1355	11.1.  CB_RECALL_ANY

1357	   The metadata server can use the CB_RECALL_ANY callback operation to
1358	   notify the client to return some or all of its layouts.  The NFSv4.1
1359	   [4] defines the following types:

1361	   const RCA4_TYPE_MASK_OBJ_LAYOUT_MIN     = 8;
1362	   const RCA4_TYPE_MASK_OBJ_LAYOUT_MAX     = 9;

1364	   struct  CB_RECALL_ANY4args      {
1365	       uint32_t        craa_objects_to_keep;
1366	       bitmap4         craa_type_mask;
1367	   };

1369	   Typically, CB_RECALL_ANY will be used to recall client state when the
1370	   server needs to reclaim resources.  The craa_type_mask bitmap
1371	   specifies the type of resources that are recalled and the
1372	   craa_objects_to_keep value specifies how many of the recalled objects
1373	   the client is allowed to keep.  The object-based layout type mask
1374	   flags are defined as follows.  They represent the iomode of the
1375	   recalled layouts.  In response, the client SHOULD return layouts of
1376	   the recalled iomode that it needs the least, keeping at most
1377	   craa_objects_to_keep object-based layouts.

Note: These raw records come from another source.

@[simp] theorem State.mapLine_regs (s : State) (n : Nat) (f : LineSt → LineSt) : (s.mapLine n f).regs = s.regs := rfl
@[simp] theorem State.mapLine_lanes (s : State) (n : Nat) (f : LineSt → LineSt) : (s.mapLine n f).lanes = s.lanes := rfl
@[simp] theorem State.mapLine_links (s : State) (n : Nat) (f : LineSt → LineSt) : (s.mapLine n f).links = s.links := rfl
@[simp] theorem State.mapLine_pkts (s : State) (n : Nat) (f : LineSt → LineSt) : (s.mapLine n f).pkts = s.pkts := rfl
@[simp] theorem State.mapLine_flows (s : State) (n : Nat) (f : LineSt → LineSt) : (s.mapLine n f).flows = s.flows := rfl
@[simp] theorem State.mapLine_flowFx (s : State) (n : Nat) (f : LineSt → LineSt) : (s.mapLine n f).flowFx = s.flowFx := rfl
@[simp] theorem State.mapLine_flowOld (s : State) (n : Nat) (f : LineSt → LineSt) : (s.mapLine n f).flowOld = s.flowOld := rfl
@[simp] theorem State.mapLine_ctrlSecs (s : State) (n : Nat) (f : LineSt → LineSt) : (s.mapLine n f).ctrlSecs = s.ctrlSecs := rfl
@[simp] theorem State.mapLine_dataSecs (s : State) (n : Nat) (f : LineSt → LineSt) : (s.mapLine n f).dataSecs = s.dataSecs := rfl
@[simp] theorem State.mapLine_soundSecs (s : State) (n : Nat) (f : LineSt → LineSt) : (s.mapLine n f).soundSecs = s.soundSecs := rfl
@[simp] theorem State.mapLine_dlCar (s : State) (n : Nat) (f : LineSt → LineSt) : (s.mapLine n f).dlCar = s.dlCar := rfl
@[simp] theorem State.mapLine_dlPend (s : State) (n : Nat) (f : LineSt → LineSt) : (s.mapLine n f).dlPend = s.dlPend := rfl
@[simp] theorem State.mapLine_dlSince (s : State) (n : Nat) (f : LineSt → LineSt) : (s.mapLine n f).dlSince = s.dlSince := rfl
@[simp] theorem State.mapLine_backoff (s : State) (n : Nat) (f : LineSt → LineSt) : (s.mapLine n f).backoff = s.backoff := rfl
@[simp] theorem State.mapLine_backAt (s : State) (n : Nat) (f : LineSt → LineSt) : (s.mapLine n f).backAt = s.backAt := rfl
@[simp] theorem State.mapLine_dlOcc (s : State) (n : Nat) (f : LineSt → LineSt) : (s.mapLine n f).dlOcc = s.dlOcc := rfl
@[simp] theorem State.mapLine_txp (s : State) (n : Nat) (f : LineSt → LineSt) : (s.mapLine n f).txp = s.txp := rfl
@[simp] theorem State.mapLine_dlSat (s : State) (n : Nat) (f : LineSt → LineSt) : (s.mapLine n f).dlSat = s.dlSat := rfl
@[simp] theorem State.mapLine_ulCar (s : State) (n : Nat) (f : LineSt → LineSt) : (s.mapLine n f).ulCar = s.ulCar := rfl
@[simp] theorem State.mapLine_ulPend (s : State) (n : Nat) (f : LineSt → LineSt) : (s.mapLine n f).ulPend = s.ulPend := rfl
@[simp] theorem State.mapLine_ulWas (s : State) (n : Nat) (f : LineSt → LineSt) : (s.mapLine n f).ulWas = s.ulWas := rfl
@[simp] theorem State.mapLine_conv (s : State) (n : Nat) (f : LineSt → LineSt) : (s.mapLine n f).conv = s.conv := rfl
@[simp] theorem State.mapLine_rxp (s : State) (n : Nat) (f : LineSt → LineSt) : (s.mapLine n f).rxp = s.rxp := rfl
@[simp] theorem State.mapLine_filt (s : State) (n : Nat) (f : LineSt → LineSt) : (s.mapLine n f).filt = s.filt := rfl
@[simp] theorem State.mapLine_parts (s : State) (n : Nat) (f : LineSt → LineSt) : (s.mapLine n f).parts = s.parts := rfl
@[simp] theorem State.mapLine_sums (s : State) (n : Nat) (f : LineSt → LineSt) : (s.mapLine n f).sums = s.sums := rfl
@[simp] theorem State.mapLine_ulSat (s : State) (n : Nat) (f : LineSt → LineSt) : (s.mapLine n f).ulSat = s.ulSat := rfl
@[simp] theorem State.mapLine_beams (s : State) (n : Nat) (f : LineSt → LineSt) : (s.mapLine n f).beams = s.beams := rfl
@[simp] theorem State.mapLine_rows (s : State) (n : Nat) (f : LineSt → LineSt) : (s.mapLine n f).rows = s.rows := rfl
@[simp] theorem State.mapLine_stage (s : State) (n : Nat) (f : LineSt → LineSt) : (s.mapLine n f).stage = s.stage := rfl
@[simp] theorem State.mapLine_spareRows (s : State) (n : Nat) (f : LineSt → LineSt) : (s.mapLine n f).spareRows = s.spareRows := rfl
@[simp] theorem State.mapLine_bulk (s : State) (n : Nat) (f : LineSt → LineSt) : (s.mapLine n f).bulk = s.bulk := rfl
@[simp] theorem State.mapLine_solvRec (s : State) (n : Nat) (f : LineSt → LineSt) : (s.mapLine n f).solvRec = s.solvRec := rfl
@[simp] theorem State.mapLine_solv (s : State) (n : Nat) (f : LineSt → LineSt) : (s.mapLine n f).solv = s.solv := rfl
@[simp] theorem State.mapLine_dpd (s : State) (n : Nat) (f : LineSt → LineSt) : (s.mapLine n f).dpd = s.dpd := rfl
@[simp] theorem State.mapLine_sharedOrx (s : State) (n : Nat) (f : LineSt → LineSt) : (s.mapLine n f).sharedOrx = s.sharedOrx := rfl
@[simp] theorem State.mapLine_svcAt (s : State) (n : Nat) (f : LineSt → LineSt) : (s.mapLine n f).svcAt = s.svcAt := rfl
@[simp] theorem State.mapLine_calp (s : State) (n : Nat) (f : LineSt → LineSt) : (s.mapLine n f).calp = s.calp := rfl
@[simp] theorem State.mapLine_calRefs (s : State) (n : Nat) (f : LineSt → LineSt) : (s.mapLine n f).calRefs = s.calRefs := rfl
@[simp] theorem State.mapLine_calSets (s : State) (n : Nat) (f : LineSt → LineSt) : (s.mapLine n f).calSets = s.calSets := rfl
@[simp] theorem State.mapLine_grp (s : State) (n : Nat) (f : LineSt → LineSt) : (s.mapLine n f).grp = s.grp := rfl
@[simp] theorem State.mapLine_tie (s : State) (n : Nat) (f : LineSt → LineSt) : (s.mapLine n f).tie = s.tie := rfl
@[simp] theorem State.mapLine_hops (s : State) (n : Nat) (f : LineSt → LineSt) : (s.mapLine n f).hops = s.hops := rfl
@[simp] theorem State.mapLine_lox (s : State) (n : Nat) (f : LineSt → LineSt) : (s.mapLine n f).lox = s.lox := rfl
@[simp] theorem State.mapLine_ref (s : State) (n : Nat) (f : LineSt → LineSt) : (s.mapLine n f).ref = s.ref := rfl
@[simp] theorem State.mapLine_clkTo (s : State) (n : Nat) (f : LineSt → LineSt) : (s.mapLine n f).clkTo = s.clkTo := rfl
@[simp] theorem State.mapLine_fe (s : State) (n : Nat) (f : LineSt → LineSt) : (s.mapLine n f).fe = s.fe := rfl
@[simp] theorem State.mapLine_feLater (s : State) (n : Nat) (f : LineSt → LineSt) : (s.mapLine n f).feLater = s.feLater := rfl
@[simp] theorem State.mapLine_linesOn (s : State) (n : Nat) (f : LineSt → LineSt) : (s.mapLine n f).linesOn = s.linesOn := rfl
@[simp] theorem State.mapLine_sched (s : State) (n : Nat) (f : LineSt → LineSt) : (s.mapLine n f).sched = s.sched := rfl
@[simp] theorem State.mapLine_schedPend (s : State) (n : Nat) (f : LineSt → LineSt) : (s.mapLine n f).schedPend = s.schedPend := rfl
@[simp] theorem State.mapLine_scripts (s : State) (n : Nat) (f : LineSt → LineSt) : (s.mapLine n f).scripts = s.scripts := rfl
@[simp] theorem State.mapLine_eng (s : State) (n : Nat) (f : LineSt → LineSt) : (s.mapLine n f).eng = s.eng := rfl
@[simp] theorem State.mapLine_engMem (s : State) (n : Nat) (f : LineSt → LineSt) : (s.mapLine n f).engMem = s.engMem := rfl
@[simp] theorem State.mapLine_pool (s : State) (n : Nat) (f : LineSt → LineSt) : (s.mapLine n f).pool = s.pool := rfl
@[simp] theorem State.mapLine_prog (s : State) (n : Nat) (f : LineSt → LineSt) : (s.mapLine n f).prog = s.prog := rfl
@[simp] theorem State.mapLine_slots (s : State) (n : Nat) (f : LineSt → LineSt) : (s.mapLine n f).slots = s.slots := rfl
@[simp] theorem State.mapLine_engHalf (s : State) (n : Nat) (f : LineSt → LineSt) : (s.mapLine n f).engHalf = s.engHalf := rfl
@[simp] theorem State.mapLine_engShare (s : State) (n : Nat) (f : LineSt → LineSt) : (s.mapLine n f).engShare = s.engShare := rfl
@[simp] theorem State.mapLine_imgLoads (s : State) (n : Nat) (f : LineSt → LineSt) : (s.mapLine n f).imgLoads = s.imgLoads := rfl
@[simp] theorem State.mapLine_behind (s : State) (n : Nat) (f : LineSt → LineSt) : (s.mapLine n f).behind = s.behind := rfl
@[simp] theorem State.mapLine_pace (s : State) (n : Nat) (f : LineSt → LineSt) : (s.mapLine n f).pace = s.pace := rfl
@[simp] theorem State.mapLine_caps (s : State) (n : Nat) (f : LineSt → LineSt) : (s.mapLine n f).caps = s.caps := rfl
@[simp] theorem State.mapLine_capNum (s : State) (n : Nat) (f : LineSt → LineSt) : (s.mapLine n f).capNum = s.capNum := rfl
@[simp] theorem State.mapLine_bias (s : State) (n : Nat) (f : LineSt → LineSt) : (s.mapLine n f).bias = s.bias := rfl
@[simp] theorem State.mapLine_sens (s : State) (n : Nat) (f : LineSt → LineSt) : (s.mapLine n f).sens = s.sens := rfl
@[simp] theorem State.mapLine_mon (s : State) (n : Nat) (f : LineSt → LineSt) : (s.mapLine n f).mon = s.mon := rfl
@[simp] theorem State.mapLine_host (s : State) (n : Nat) (f : LineSt → LineSt) : (s.mapLine n f).host = s.host := rfl
@[simp] theorem State.mapLine_cmd (s : State) (n : Nat) (f : LineSt → LineSt) : (s.mapLine n f).cmd = s.cmd := rfl
@[simp] theorem State.mapLine_time (s : State) (n : Nat) (f : LineSt → LineSt) : (s.mapLine n f).time = s.time := rfl
@[simp] theorem State.mapLine_rel (s : State) (n : Nat) (f : LineSt → LineSt) : (s.mapLine n f).rel = s.rel := rfl
@[simp] theorem State.mapLine_d2d (s : State) (n : Nat) (f : LineSt → LineSt) : (s.mapLine n f).d2d = s.d2d := rfl
@[simp] theorem State.mapLine_mirrored (s : State) (n : Nat) (f : LineSt → LineSt) : (s.mapLine n f).mirrored = s.mirrored := rfl
@[simp] theorem State.mapLine_nv (s : State) (n : Nat) (f : LineSt → LineSt) : (s.mapLine n f).nv = s.nv := rfl
@[simp] theorem State.mapLine_boot (s : State) (n : Nat) (f : LineSt → LineSt) : (s.mapLine n f).boot = s.boot := rfl
@[simp] theorem State.mapLine_tap (s : State) (n : Nat) (f : LineSt → LineSt) : (s.mapLine n f).tap = s.tap := rfl
@[simp] theorem State.mapLine_sent (s : State) (n : Nat) (f : LineSt → LineSt) : (s.mapLine n f).sent = s.sent := rfl
@[simp] theorem State.mapLine_fresh (s : State) (n : Nat) (f : LineSt → LineSt) : (s.mapLine n f).fresh = s.fresh := rfl
@[simp] theorem State.mapLine_pending (s : State) (n : Nat) (f : LineSt → LineSt) : (s.mapLine n f).pending = s.pending := rfl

1379	   /// enum pnfs_osd_cb_recall_any_mask {
1380	   ///     PNFS_OSD_RCA4_TYPE_MASK_READ = 8,
1381	   ///     PNFS_OSD_RCA4_TYPE_MASK_RW   = 9
1382	   /// };
1383	   ///

1385	   The PNFS_OSD_RCA4_TYPE_MASK_READ flag notifies the client to return
1386	   layouts of iomode LAYOUTIOMODE4_READ.  Similarly, the
1387	   PNFS_OSD_RCA4_TYPE_MASK_RW flag notifies the client to return layouts
1388	   of iomode LAYOUTIOMODE4_RW.  When both mask flags are set, the client
1389	   is notified to return layouts of either iomode.

1391	12.  Client Fencing

1393	   In cases where clients are uncommunicative and their lease has
1394	   expired or when clients fail to return recalled layouts within a
1395	   lease period at the least (see "Recalling a Layout"[4]), the server
1396	   MAY revoke client layouts and/or device address mappings and reassign
1397	   these resources to other clients.  To avoid data corruption, the
1398	   metadata server MUST fence off the revoked clients from the
1399	   respective objects as described in Section 13.4.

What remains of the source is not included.